The drug targets key neurological pathways in OSA that activate upper airway dilator muscles to keep the airway open during sleep. AD109 is designed to treat airway obstruction at night and improve daytime consequences of OSA, such as fatigue. It has the potential to treat patients across a broad spectrum of disease severity.

The FDA has granted AD109 Fast Track designation.

The additional money was secured in an oversubscribed financing round that extends Apnimed’s Series C financing, bringing total funding to $142.75 million. Financing was led by existing investor Alpha Wave Ventures and included existing investors Sectoral Asset Management, Columbia-Seligman Investments, and Tao Capital Partners.
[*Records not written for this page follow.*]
-- ==== Sys2Proof/Tests/Slice0.lean ====
section
/-! SUPPORT. Tests of the model, and for every statement with hypotheses the witnesses that meet them. The words and the
values expected come from the spec's own examples and tables, which each test names; a witness checks hypotheses on a
concrete state. -/

namespace Sys2Proof.Tests

open Sys2Proof.Machine

set_option maxRecDepth 100000
set_option Elab.async false

/-! ### Helpers -/

/-- No hold, no predicate. -/
def gd : Guard := ⟨.none, 0, false⟩

/-- The machine with a grid, whose one group is about to issue: pair s0 names 0x40000, s2 a locator of SPAD offset 0x100,
s4 is 1, s6 is 0, pair s8 names 0x40004, pair s10 SPAD offset 0x1000, s12 has every bit set. -/
def base : State :=
  { State.reset.place 0 with
      agenda := [], cur := some { grp := 4, slot := 0, word := 0 } }.modGroup 4 (fun g =>
    { g with s := [(0, 0x40000), (2, 0x100), (4, 1), (8, 0x40004), (10, 0x1000), (11, 0xFE000000), (12, 0xFFFFFFFF)] })

/-- The group, its split, its team, its grid and its core changed. -/
def onGrp (f : Group → Group) (s : State) : State := s.modGroup 4 f
def onSplit (f : Split → Split) (s : State) : State := s.modSplit 4 0 f
def onTeam (f : Team → Team) (s : State) : State := s.modTeam 3 f
def onGrid (f : Grid → Grid) (s : State) : State := { s with grids := s.grids.modify 1 f }
def onRec (f : LaunchRecord → LaunchRecord) (s : State) : State := onGrid (fun g => { g with record := f g.record }) s

/-- The grid is a Reckoning grid; or a maintenance grid. -/
def reckoning (s : State) : State := onRec (fun r => { r with reckon := true }) s
def maintenance (s : State) : State := onRec (fun r => { r with maint := true }) s

/-- An s register, or the lanes of a v register, set. -/
def setS (n : Nat) (w : Word) (s : State) : State := onGrp (fun g => { g with s := g.s.put 0 n w }) s
def setV (n : Nat) (f : Nat → Word) (s : State) : State := onGrp (fun g => { g with v := g.v.set n (lanesOf f) }) s

/-- The hypotheses of Clear, as a check of what an instruction sees. -/
def clearB (sync : Bool) (i : Instr) (s : State) (c : Ctx) : Bool :=
  !s.scoreboardBusy i c.grp && !privilegedUse i c && !i.rangeBad c.grp.vallot && c.act != 0 && c.sp.wait.over &&
    (!c.reckon || ((!sync || s.smallest c.team.cluster (c.effectKey s)) &&
      (c.resumed || (firstRace c.cl (hAccesses c.grp.team c.grp.ggid i)).isNone)))

/-- The hypotheses of Clear and some more, as a check: of what the instruction's effect sees (Yields), or of what stands
before it (Diverts). -/
def met (sync : Bool) (i : Instr) (s : State) (p : Ctx → State → Bool) : Bool :=
  match s.ctx? i with
  | none => false
  | some c => clearB sync i s c && p c (s.noted c i)
def metD (sync : Bool) (i : Instr) (s : State) (p : Ctx → State → Bool) : Bool :=
  match s.ctx? i with
  | none => false
  | some c => clearB sync i s c && p c s

theorem clearB_spec {sync : Bool} {i : Instr} {s : State} {c : Ctx} (hc : s.ctx? i = some c) (h : clearB sync i s c = true) :
    Clear sync i c s := by
  simp only [clearB, Bool.and_eq_true, Bool.or_eq_true, Bool.not_eq_true', bne_iff_ne, ne_eq, Option.isNone_iff_eq_none] at h
  obtain ⟨⟨⟨⟨⟨a, b⟩, d⟩, e⟩, w⟩, f⟩ := h
  refine ⟨hc, a, b, d, e, w, fun hr => ?_⟩
  rcases f with f | f
  · simp [hr] at f
  · exact ⟨fun hs => by simpa [hs] using f.1, fun hn => by simpa [hn] using f.2⟩

/-- What the checks show. -/
theorem met_spec {sync : Bool} {i : Instr} {s : State} {p : Ctx → State → Bool} (h : met sync i s p = true) :
    ∃ c, Clear sync i c s ∧ p c (s.noted c i) = true := by
  unfold met at h
  split at h
  · cases h
  · rename_i c hc
    exact ⟨c, clearB_spec hc (Bool.and_eq_true _ _ ▸ h).1, (Bool.and_eq_true _ _ ▸ h).2⟩

theorem metD_spec {sync : Bool} {i : Instr} {s : State} {p : Ctx → State → Bool} (h : metD sync i s p = true) :
    ∃ c, Clear sync i c s ∧ p c s = true := by
  unfold metD at h
  split at h
  · cases h
  · rename_i c hc
    exact ⟨c, clearB_spec hc (Bool.and_eq_true _ _ ▸ h).1, (Bool.and_eq_true _ _ ▸ h).2⟩

/-- Instructions that issue clear. -/
def clearAll (s : State) (is : List Instr) : Bool := is.all (fun i => met false i s (fun _ _ => true))

/-- AccessOk as a check. -/
def accessB (c : Ctx) (s : State) (act : Word) (addr : Nat → DWord) (size : Nat) (need : Need) (k : AccessKind)
    (noStack noSpad waits : Bool) : Bool :=
  (accessTrap c s act addr size need noStack noSpad).isNone &&
    (raceTrap c s act addr (laneAccesses c s addr size need k)).isNone && !(lanesIn act).any (laneHeld c s addr size) &&
    (!waits || !((lanesIn act).flatMap (lanePlaces c s addr size need)).any s.owned)

theorem accessB_spec {c : Ctx} {s : State} {act : Word} {addr : Nat → DWord} {size : Nat} {need : Need} {k : AccessKind}
    {a b w : Bool} (h : accessB c s act addr size need k a b w = true) : AccessOk c s act addr size need k a b w := by
  simp only [accessB, Bool.and_eq_true, Bool.or_eq_true, Bool.not_eq_true', Option.isNone_iff_eq_none] at h
  exact ⟨h.1.1.1, h.1.1.2, h.1.2, fun hw => by simpa [hw] using h.2⟩

/-- ObjectAt as a check. -/
def objectB (c : Ctx) (s : State) (loc : Reg) (core off : Nat) : Bool :=
  (match locate c s (c.rd loc 0) 16 16 false with
  | .ok p => p == (core, off)
  | .error _ => false) && !objectHeld c s loc && !s.owned (.spad core, off)

theorem objectB_spec {c : Ctx} {s : State} {loc : Reg} {core off : Nat} (h : objectB c s loc core off = true) :
    ObjectAt c s loc core off := by
  simp only [objectB, Bool.and_eq_true, Bool.not_eq_true'] at h
  refine ⟨?_, h.1.2, h.2⟩
  revert h
  cases locate c s (c.rd loc 0) 16 16 false <;> simp_all

/-- SpanOk as a check. -/
def spanB (c : Ctx) (s : State) (addr : DWord) (ps : List Place) (k : AccessKind) (waits : Bool) : Bool :=
  (raceOnce c s (placeAccesses c ps k) (fun p => addr + BitVec.ofNat 64 (ps.idxOf p))).isNone && !spanHeld c s addr 1 &&
    (!waits || !ps.any s.owned)

theorem spanB_spec {c : Ctx} {s : State} {addr : DWord} {ps : List Place} {k : AccessKind} {w : Bool}
    (h : spanB c s addr ps k w = true) : SpanOk c s addr ps k w := by
  simp only [spanB, Bool.and_eq_true, Bool.or_eq_true, Bool.not_eq_true', Option.isNone_iff_eq_none] at h
  exact ⟨h.1.1, h.1.2, fun hw => by simpa [hw] using h.2⟩

/-- A command of the base's group. -/
def blankCmd (w : Work) : Cmd :=
  { core := 0, grp := 4, team := 3, cluster := 2, grid := 1, asid := 0, ggid := 0, reckon := false, key := (0, 0), keyed := true,
    tag := none, bar := none, view := [], act := 0xFFFFFFFF, owned := [], recalled := [], grant := 9, regions := [], mark := 0,
    uncounted := [], work := w }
“The results of the phase 2 MARIPOSA study were highly promising and informed the design of the two phase 3 trials to identify those patients who could benefit from a new oral treatment,” says Chris Dimitropoulos, managing director of Alpha Wave Ventures, in a release. “We’re excited to lead this financing, which will allow Apnimed to conduct its registration phase 3 trials for this important alternative for the large number of patients with OSA who are unable to tolerate current therapies.”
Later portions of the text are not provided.